Exercise: From the data below, repeat exactly the lines from the line with "rsv : List (Nat × List Byte) := []" to the line with "fecUnc : Bool", both included.

Given records:

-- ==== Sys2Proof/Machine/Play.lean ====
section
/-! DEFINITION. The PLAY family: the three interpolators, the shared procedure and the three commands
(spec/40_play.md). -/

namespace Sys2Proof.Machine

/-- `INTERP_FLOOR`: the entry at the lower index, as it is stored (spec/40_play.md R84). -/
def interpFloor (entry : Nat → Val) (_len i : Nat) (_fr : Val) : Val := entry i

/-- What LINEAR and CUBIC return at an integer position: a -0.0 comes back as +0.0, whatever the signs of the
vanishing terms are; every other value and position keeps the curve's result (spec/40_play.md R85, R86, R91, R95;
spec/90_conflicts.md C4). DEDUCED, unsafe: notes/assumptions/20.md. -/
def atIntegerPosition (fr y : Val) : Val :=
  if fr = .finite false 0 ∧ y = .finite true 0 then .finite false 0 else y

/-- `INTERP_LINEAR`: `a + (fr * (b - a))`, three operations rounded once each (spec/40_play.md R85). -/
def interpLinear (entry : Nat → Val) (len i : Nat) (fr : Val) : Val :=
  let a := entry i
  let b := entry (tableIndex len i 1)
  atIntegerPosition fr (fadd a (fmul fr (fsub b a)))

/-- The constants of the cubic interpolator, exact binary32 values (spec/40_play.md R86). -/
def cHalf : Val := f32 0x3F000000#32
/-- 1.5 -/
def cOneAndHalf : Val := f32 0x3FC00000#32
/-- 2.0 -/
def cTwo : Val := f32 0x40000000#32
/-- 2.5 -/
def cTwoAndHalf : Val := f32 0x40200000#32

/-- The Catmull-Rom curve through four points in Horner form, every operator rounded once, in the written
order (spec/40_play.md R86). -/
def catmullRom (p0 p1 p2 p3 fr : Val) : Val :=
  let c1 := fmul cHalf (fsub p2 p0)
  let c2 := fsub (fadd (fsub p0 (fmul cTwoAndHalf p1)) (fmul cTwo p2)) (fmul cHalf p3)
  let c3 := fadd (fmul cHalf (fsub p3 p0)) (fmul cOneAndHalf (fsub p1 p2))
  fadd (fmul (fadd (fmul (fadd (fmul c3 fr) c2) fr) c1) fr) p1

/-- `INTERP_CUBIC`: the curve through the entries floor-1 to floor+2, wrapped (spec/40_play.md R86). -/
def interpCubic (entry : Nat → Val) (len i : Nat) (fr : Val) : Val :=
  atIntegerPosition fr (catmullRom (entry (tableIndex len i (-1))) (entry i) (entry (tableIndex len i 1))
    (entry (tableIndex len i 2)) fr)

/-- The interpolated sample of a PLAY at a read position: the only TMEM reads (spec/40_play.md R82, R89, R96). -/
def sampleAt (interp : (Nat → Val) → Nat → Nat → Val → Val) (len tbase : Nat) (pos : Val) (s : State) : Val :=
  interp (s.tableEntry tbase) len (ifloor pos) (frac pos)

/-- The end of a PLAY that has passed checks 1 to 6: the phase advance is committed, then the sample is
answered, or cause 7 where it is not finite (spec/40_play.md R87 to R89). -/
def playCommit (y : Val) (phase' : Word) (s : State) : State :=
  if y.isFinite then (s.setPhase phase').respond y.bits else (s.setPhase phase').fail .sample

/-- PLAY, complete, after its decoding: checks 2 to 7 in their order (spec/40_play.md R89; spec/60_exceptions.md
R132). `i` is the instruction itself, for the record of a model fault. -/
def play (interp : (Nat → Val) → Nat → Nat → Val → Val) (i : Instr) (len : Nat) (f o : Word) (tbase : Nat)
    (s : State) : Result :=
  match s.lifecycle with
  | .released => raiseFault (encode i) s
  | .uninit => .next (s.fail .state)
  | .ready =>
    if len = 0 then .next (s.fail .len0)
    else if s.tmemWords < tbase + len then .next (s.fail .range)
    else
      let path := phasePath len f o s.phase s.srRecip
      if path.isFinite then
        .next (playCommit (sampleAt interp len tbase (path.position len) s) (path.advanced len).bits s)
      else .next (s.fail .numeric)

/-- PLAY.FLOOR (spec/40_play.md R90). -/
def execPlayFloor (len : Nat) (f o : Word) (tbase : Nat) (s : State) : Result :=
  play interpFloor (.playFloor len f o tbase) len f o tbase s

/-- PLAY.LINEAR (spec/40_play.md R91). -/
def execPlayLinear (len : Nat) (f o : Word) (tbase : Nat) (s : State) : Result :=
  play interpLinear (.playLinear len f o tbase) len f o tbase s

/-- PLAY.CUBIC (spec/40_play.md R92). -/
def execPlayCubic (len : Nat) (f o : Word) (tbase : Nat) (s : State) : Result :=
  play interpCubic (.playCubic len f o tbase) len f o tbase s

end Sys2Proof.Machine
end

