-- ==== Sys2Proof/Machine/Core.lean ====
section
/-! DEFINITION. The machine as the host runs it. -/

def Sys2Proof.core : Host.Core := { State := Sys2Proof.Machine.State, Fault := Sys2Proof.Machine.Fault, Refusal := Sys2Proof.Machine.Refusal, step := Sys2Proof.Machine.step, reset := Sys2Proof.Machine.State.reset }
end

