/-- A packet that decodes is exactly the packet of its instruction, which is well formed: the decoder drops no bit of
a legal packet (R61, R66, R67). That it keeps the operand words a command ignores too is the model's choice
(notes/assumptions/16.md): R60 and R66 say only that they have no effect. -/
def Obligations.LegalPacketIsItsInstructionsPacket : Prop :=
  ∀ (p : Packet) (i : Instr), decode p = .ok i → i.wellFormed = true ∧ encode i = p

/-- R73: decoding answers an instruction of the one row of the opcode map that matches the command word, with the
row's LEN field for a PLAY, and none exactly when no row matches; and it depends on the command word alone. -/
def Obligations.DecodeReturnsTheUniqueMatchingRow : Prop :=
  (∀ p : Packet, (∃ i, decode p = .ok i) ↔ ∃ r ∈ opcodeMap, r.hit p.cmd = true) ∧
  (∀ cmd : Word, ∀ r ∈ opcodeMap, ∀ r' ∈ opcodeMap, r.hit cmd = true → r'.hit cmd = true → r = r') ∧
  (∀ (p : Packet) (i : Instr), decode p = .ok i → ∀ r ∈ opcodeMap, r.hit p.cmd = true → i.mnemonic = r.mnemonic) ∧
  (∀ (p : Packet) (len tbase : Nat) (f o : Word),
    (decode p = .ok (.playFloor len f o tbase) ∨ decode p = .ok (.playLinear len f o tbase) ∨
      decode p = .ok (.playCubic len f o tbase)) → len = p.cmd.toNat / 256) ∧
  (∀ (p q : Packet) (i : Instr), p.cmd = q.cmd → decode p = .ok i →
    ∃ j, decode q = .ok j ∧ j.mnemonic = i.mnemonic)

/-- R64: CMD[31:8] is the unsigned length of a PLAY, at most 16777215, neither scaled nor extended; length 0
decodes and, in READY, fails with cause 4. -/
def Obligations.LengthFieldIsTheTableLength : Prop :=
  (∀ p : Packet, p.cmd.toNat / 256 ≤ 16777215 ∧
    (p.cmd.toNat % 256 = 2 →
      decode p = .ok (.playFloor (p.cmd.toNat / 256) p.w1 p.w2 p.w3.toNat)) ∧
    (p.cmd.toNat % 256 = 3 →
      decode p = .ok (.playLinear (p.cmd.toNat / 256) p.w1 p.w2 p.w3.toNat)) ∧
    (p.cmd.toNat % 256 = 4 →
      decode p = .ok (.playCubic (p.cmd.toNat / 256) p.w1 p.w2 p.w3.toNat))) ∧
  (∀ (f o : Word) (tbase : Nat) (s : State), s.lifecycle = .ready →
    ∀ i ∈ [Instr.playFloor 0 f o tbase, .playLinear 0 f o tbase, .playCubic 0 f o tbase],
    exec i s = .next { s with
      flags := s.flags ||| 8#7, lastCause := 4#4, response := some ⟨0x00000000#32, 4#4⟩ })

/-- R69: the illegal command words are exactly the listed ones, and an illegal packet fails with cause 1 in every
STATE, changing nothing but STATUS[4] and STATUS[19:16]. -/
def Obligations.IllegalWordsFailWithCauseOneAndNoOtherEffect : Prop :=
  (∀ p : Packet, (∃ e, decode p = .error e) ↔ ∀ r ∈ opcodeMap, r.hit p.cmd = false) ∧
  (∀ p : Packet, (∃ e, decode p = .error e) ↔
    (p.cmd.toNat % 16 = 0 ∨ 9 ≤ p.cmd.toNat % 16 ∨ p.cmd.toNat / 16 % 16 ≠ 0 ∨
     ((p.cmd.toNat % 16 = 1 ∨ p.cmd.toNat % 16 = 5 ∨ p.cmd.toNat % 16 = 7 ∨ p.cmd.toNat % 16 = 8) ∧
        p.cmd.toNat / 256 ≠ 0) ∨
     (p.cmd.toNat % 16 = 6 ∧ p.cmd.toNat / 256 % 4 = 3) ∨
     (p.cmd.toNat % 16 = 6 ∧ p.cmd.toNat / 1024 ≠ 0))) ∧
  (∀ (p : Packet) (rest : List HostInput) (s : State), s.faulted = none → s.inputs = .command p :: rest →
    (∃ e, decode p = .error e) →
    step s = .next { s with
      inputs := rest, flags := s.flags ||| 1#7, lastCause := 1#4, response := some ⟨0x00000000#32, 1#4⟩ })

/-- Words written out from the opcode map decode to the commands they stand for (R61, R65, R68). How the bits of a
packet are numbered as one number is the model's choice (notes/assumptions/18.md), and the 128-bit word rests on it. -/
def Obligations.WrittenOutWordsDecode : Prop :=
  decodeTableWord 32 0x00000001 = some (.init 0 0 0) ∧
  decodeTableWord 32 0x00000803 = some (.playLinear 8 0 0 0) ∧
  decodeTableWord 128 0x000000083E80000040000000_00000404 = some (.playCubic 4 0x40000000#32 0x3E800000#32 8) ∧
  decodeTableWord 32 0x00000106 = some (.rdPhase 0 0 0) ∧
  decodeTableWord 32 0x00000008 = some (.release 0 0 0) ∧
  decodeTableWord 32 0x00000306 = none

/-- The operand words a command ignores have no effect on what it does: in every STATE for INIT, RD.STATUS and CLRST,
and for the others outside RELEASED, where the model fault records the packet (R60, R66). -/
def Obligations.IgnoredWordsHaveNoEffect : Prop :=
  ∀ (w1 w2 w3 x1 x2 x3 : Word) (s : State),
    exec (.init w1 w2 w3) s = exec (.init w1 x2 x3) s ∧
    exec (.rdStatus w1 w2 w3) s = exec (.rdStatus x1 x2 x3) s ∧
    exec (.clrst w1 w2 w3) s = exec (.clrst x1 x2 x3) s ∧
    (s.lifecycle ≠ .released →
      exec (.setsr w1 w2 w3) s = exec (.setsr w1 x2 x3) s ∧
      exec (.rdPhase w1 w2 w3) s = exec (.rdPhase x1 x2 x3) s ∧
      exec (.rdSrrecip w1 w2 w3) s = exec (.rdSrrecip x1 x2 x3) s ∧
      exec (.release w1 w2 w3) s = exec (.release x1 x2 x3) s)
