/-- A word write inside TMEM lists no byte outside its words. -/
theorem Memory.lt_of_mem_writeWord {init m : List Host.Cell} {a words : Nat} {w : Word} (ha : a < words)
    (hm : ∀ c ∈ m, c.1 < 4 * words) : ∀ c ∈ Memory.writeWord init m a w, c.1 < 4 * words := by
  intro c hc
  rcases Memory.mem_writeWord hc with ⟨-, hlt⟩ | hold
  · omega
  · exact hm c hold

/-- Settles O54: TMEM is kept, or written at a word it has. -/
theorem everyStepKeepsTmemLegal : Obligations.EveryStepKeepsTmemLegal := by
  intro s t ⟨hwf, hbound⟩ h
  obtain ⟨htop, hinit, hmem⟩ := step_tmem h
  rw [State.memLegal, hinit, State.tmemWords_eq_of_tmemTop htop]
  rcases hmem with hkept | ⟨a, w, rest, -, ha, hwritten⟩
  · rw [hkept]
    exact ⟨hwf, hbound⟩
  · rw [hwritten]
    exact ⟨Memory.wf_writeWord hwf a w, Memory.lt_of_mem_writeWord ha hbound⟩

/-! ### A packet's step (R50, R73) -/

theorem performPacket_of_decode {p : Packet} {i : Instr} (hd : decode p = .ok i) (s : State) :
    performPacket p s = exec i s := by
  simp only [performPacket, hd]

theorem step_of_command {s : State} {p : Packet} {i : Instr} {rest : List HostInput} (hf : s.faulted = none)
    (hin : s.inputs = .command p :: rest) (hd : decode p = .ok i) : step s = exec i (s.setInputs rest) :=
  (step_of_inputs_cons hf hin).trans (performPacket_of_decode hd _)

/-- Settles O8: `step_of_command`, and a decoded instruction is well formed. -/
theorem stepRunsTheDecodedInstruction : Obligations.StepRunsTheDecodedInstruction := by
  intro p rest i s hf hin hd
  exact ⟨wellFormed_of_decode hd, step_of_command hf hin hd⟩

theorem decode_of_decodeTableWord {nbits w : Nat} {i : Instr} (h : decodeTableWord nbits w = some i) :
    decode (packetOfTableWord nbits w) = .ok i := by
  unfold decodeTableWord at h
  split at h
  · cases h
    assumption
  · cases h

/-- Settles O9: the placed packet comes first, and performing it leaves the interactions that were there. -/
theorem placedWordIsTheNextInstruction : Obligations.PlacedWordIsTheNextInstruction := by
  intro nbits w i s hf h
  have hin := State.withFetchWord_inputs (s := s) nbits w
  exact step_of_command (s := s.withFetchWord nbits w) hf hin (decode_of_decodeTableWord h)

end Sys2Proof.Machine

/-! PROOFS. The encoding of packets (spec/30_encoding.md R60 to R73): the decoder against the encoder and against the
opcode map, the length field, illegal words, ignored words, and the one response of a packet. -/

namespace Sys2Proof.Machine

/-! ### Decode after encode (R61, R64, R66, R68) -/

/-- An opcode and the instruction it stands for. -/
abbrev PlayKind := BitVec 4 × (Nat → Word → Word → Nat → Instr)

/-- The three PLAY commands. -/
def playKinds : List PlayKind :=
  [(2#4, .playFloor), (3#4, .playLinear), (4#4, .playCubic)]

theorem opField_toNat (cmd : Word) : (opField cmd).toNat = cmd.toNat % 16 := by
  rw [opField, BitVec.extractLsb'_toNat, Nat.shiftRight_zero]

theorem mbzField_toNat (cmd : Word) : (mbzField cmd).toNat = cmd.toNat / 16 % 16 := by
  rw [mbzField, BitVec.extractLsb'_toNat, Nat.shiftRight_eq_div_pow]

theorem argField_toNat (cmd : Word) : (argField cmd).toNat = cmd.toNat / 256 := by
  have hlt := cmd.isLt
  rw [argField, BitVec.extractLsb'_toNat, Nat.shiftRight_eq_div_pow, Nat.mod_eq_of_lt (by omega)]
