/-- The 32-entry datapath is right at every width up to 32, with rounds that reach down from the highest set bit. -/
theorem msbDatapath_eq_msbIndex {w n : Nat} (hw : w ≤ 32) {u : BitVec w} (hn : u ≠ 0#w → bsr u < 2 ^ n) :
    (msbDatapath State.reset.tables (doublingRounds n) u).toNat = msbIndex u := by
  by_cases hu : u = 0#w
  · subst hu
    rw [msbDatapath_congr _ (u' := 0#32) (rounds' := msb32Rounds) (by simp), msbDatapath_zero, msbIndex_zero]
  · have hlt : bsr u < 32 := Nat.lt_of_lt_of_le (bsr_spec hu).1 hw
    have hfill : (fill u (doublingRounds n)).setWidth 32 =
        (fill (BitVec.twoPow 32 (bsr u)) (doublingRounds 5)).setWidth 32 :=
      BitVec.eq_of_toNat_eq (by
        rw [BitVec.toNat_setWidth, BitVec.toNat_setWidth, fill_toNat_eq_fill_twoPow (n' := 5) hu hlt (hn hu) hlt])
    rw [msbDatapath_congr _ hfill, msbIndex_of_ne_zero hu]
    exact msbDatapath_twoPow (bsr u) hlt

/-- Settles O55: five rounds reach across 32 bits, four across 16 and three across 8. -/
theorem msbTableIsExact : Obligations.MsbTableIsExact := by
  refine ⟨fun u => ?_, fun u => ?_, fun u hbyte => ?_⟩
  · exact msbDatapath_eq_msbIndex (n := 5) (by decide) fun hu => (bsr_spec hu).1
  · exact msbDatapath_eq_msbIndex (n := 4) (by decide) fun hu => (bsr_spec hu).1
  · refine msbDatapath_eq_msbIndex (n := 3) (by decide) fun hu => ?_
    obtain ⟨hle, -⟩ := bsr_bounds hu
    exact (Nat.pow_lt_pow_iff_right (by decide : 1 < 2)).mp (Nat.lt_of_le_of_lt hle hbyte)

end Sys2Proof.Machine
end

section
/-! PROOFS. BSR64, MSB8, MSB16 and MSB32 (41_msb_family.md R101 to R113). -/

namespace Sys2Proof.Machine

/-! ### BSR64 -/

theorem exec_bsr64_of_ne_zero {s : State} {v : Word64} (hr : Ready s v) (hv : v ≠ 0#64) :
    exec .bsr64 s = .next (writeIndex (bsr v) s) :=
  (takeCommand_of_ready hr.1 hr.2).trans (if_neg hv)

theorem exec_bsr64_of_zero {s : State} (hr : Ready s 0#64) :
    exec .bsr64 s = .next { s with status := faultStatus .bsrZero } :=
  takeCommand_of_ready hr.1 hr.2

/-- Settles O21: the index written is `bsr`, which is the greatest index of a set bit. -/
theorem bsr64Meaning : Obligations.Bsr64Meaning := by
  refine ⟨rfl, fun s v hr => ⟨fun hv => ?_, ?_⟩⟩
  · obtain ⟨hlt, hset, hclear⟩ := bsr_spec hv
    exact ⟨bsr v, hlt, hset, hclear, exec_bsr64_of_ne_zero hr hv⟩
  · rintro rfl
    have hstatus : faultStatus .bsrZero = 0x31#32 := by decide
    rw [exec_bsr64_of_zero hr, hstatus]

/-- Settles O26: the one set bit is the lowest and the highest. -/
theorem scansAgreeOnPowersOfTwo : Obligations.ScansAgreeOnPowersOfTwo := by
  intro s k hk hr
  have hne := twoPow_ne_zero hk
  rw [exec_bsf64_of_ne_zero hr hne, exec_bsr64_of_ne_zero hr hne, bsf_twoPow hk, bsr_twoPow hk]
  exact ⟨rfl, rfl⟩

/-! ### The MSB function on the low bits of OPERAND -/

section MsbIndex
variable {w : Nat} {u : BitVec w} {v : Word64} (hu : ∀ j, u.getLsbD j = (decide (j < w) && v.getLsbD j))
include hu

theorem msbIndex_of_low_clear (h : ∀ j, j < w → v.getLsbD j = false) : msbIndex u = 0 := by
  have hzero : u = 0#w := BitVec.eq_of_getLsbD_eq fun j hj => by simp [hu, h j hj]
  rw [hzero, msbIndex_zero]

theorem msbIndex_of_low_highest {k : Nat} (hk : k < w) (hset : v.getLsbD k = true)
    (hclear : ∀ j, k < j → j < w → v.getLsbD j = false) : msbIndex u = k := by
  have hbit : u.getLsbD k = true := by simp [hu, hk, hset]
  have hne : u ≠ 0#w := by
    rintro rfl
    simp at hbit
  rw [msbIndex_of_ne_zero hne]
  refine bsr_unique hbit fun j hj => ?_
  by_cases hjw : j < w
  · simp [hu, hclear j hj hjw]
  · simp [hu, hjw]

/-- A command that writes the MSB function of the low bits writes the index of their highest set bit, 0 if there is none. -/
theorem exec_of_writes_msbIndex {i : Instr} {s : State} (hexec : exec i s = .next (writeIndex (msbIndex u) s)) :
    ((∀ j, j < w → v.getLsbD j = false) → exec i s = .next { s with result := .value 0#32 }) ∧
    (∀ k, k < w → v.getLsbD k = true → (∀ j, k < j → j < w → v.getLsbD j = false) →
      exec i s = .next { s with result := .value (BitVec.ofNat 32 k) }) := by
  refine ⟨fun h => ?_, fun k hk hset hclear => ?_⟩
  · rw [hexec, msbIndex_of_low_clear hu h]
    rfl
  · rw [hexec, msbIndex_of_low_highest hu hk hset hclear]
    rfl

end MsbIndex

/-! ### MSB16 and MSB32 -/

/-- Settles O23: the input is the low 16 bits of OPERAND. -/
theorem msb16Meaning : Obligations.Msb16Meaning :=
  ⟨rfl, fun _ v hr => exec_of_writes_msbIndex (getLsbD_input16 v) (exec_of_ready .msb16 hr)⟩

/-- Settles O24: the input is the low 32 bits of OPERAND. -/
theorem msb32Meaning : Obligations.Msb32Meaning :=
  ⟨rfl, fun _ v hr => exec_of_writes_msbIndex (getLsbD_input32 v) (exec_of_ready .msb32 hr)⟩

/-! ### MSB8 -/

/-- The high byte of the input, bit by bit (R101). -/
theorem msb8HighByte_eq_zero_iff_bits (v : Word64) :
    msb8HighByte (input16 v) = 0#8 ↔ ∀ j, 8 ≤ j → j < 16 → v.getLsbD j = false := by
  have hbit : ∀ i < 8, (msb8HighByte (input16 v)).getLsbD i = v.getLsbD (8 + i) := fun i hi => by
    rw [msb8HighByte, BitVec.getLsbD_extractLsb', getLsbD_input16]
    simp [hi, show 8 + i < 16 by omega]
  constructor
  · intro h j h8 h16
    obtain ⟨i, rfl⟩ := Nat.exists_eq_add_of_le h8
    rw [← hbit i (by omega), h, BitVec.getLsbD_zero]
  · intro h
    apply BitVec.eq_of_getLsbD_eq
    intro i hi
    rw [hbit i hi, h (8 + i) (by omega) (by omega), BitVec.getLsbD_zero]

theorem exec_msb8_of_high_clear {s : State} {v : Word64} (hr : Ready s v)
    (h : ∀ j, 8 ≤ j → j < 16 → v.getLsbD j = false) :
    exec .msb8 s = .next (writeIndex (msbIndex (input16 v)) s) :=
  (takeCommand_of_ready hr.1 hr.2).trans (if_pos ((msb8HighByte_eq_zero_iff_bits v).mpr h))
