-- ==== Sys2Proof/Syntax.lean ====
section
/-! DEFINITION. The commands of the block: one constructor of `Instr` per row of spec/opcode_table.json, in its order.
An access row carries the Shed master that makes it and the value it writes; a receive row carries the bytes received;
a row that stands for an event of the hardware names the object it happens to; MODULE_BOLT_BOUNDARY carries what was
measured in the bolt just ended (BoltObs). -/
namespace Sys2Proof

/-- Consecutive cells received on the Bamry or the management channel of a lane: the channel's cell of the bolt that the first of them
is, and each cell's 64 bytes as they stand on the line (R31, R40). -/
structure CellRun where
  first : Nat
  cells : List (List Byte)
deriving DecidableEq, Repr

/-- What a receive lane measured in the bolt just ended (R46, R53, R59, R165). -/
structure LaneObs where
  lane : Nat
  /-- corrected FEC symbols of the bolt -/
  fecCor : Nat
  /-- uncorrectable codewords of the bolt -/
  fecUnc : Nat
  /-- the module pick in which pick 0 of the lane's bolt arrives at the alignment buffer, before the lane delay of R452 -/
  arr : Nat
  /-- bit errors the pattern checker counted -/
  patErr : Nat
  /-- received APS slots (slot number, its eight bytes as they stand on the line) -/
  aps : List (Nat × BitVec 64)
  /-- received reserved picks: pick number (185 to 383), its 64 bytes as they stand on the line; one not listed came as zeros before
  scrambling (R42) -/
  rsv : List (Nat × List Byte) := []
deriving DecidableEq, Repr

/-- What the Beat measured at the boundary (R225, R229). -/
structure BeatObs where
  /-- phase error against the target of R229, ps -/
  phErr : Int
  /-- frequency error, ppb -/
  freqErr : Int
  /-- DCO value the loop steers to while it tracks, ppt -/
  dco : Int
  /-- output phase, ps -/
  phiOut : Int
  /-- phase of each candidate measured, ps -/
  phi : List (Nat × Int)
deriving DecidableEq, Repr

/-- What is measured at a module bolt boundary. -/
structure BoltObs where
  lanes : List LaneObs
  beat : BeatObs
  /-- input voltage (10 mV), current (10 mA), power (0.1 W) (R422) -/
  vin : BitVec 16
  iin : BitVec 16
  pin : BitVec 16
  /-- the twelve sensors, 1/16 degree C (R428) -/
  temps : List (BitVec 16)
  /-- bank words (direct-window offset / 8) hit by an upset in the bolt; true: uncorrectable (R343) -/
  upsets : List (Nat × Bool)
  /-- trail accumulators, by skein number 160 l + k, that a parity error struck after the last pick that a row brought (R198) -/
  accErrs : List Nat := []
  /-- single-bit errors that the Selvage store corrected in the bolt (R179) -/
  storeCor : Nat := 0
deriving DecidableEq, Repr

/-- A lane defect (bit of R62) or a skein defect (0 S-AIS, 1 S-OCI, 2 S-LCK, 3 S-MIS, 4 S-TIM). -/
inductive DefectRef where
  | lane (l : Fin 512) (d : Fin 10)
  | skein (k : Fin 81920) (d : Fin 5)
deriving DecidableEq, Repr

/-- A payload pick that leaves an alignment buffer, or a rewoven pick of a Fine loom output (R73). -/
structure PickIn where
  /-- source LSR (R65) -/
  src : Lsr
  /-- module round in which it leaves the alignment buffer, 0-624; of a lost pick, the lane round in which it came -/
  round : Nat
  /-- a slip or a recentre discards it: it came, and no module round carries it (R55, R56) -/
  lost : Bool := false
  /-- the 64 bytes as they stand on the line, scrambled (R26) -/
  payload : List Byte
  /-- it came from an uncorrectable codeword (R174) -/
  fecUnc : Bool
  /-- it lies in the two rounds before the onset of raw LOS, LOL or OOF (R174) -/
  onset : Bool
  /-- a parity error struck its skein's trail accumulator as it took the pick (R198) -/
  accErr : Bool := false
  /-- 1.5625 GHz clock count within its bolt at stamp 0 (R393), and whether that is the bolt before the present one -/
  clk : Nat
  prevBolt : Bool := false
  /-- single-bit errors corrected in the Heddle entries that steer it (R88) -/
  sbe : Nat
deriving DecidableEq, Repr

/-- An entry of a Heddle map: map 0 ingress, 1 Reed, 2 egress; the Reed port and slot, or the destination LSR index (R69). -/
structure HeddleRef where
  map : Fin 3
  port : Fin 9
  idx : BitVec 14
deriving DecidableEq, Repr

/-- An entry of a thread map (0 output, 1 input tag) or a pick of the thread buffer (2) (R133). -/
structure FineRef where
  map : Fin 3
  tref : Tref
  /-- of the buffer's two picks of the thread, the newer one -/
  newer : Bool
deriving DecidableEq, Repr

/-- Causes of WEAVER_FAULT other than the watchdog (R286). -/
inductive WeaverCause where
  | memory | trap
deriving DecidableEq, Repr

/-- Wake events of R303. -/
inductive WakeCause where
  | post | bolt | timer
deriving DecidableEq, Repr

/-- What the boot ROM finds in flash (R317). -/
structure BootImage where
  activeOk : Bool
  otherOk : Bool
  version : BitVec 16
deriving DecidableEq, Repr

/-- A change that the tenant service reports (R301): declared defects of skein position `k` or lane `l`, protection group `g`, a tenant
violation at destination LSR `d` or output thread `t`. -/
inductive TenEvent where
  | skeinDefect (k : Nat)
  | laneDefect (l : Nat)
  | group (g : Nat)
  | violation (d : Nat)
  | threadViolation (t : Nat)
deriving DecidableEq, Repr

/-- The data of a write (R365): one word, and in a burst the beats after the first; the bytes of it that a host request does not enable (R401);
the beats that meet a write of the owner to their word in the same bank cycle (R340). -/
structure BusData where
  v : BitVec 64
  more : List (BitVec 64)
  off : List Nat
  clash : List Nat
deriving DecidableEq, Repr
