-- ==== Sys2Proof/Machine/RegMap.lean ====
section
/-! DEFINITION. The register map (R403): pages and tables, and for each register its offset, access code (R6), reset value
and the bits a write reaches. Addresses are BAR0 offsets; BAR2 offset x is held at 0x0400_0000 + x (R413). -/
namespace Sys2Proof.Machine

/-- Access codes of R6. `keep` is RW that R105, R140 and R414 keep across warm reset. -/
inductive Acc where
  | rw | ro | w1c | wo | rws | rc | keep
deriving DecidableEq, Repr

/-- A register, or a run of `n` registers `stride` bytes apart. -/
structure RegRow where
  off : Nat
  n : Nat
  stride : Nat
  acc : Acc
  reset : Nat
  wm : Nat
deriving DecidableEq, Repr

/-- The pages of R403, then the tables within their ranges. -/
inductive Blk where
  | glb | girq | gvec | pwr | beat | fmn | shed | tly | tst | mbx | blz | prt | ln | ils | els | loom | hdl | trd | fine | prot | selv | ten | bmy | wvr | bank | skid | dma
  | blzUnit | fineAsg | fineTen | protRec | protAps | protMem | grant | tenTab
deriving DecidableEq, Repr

Output:
  rsv : List (Nat × List Byte) := []
deriving DecidableEq, Repr

/-- What the Beat measured at the boundary (R225, R229). -/
structure BeatObs where
  /-- phase error against the target of R229, ps -/
  phErr : Int
  /-- frequency error, ppb -/
  freqErr : Int
  /-- DCO value the loop steers to while it tracks, ppt -/
  dco : Int
  /-- output phase, ps -/
  phiOut : Int
  /-- phase of each candidate measured, ps -/
  phi : List (Nat × Int)
deriving DecidableEq, Repr

/-- What is measured at a module bolt boundary. -/
structure BoltObs where
  lanes : List LaneObs
  beat : BeatObs
  /-- input voltage (10 mV), current (10 mA), power (0.1 W) (R422) -/
  vin : BitVec 16
  iin : BitVec 16
  pin : BitVec 16
  /-- the twelve sensors, 1/16 degree C (R428) -/
  temps : List (BitVec 16)
  /-- bank words (direct-window offset / 8) hit by an upset in the bolt; true: uncorrectable (R343) -/
  upsets : List (Nat × Bool)
  /-- trail accumulators, by skein number 160 l + k, that a parity error struck after the last pick that a row brought (R198) -/
  accErrs : List Nat := []
  /-- single-bit errors that the Selvage store corrected in the bolt (R179) -/
  storeCor : Nat := 0
deriving DecidableEq, Repr

/-- A lane defect (bit of R62) or a skein defect (0 S-AIS, 1 S-OCI, 2 S-LCK, 3 S-MIS, 4 S-TIM). -/
inductive DefectRef where
  | lane (l : Fin 512) (d : Fin 10)
  | skein (k : Fin 81920) (d : Fin 5)
deriving DecidableEq, Repr

/-- A payload pick that leaves an alignment buffer, or a rewoven pick of a Fine loom output (R73). -/
structure PickIn where
  /-- source LSR (R65) -/
  src : Lsr
  /-- module round in which it leaves the alignment buffer, 0-624; of a lost pick, the lane round in which it came -/
  round : Nat
  /-- a slip or a recentre discards it: it came, and no module round carries it (R55, R56) -/
  lost : Bool := false
  /-- the 64 bytes as they stand on the line, scrambled (R26) -/
  payload : List Byte
  /-- it came from an uncorrectable codeword (R174) -/
  fecUnc : Bool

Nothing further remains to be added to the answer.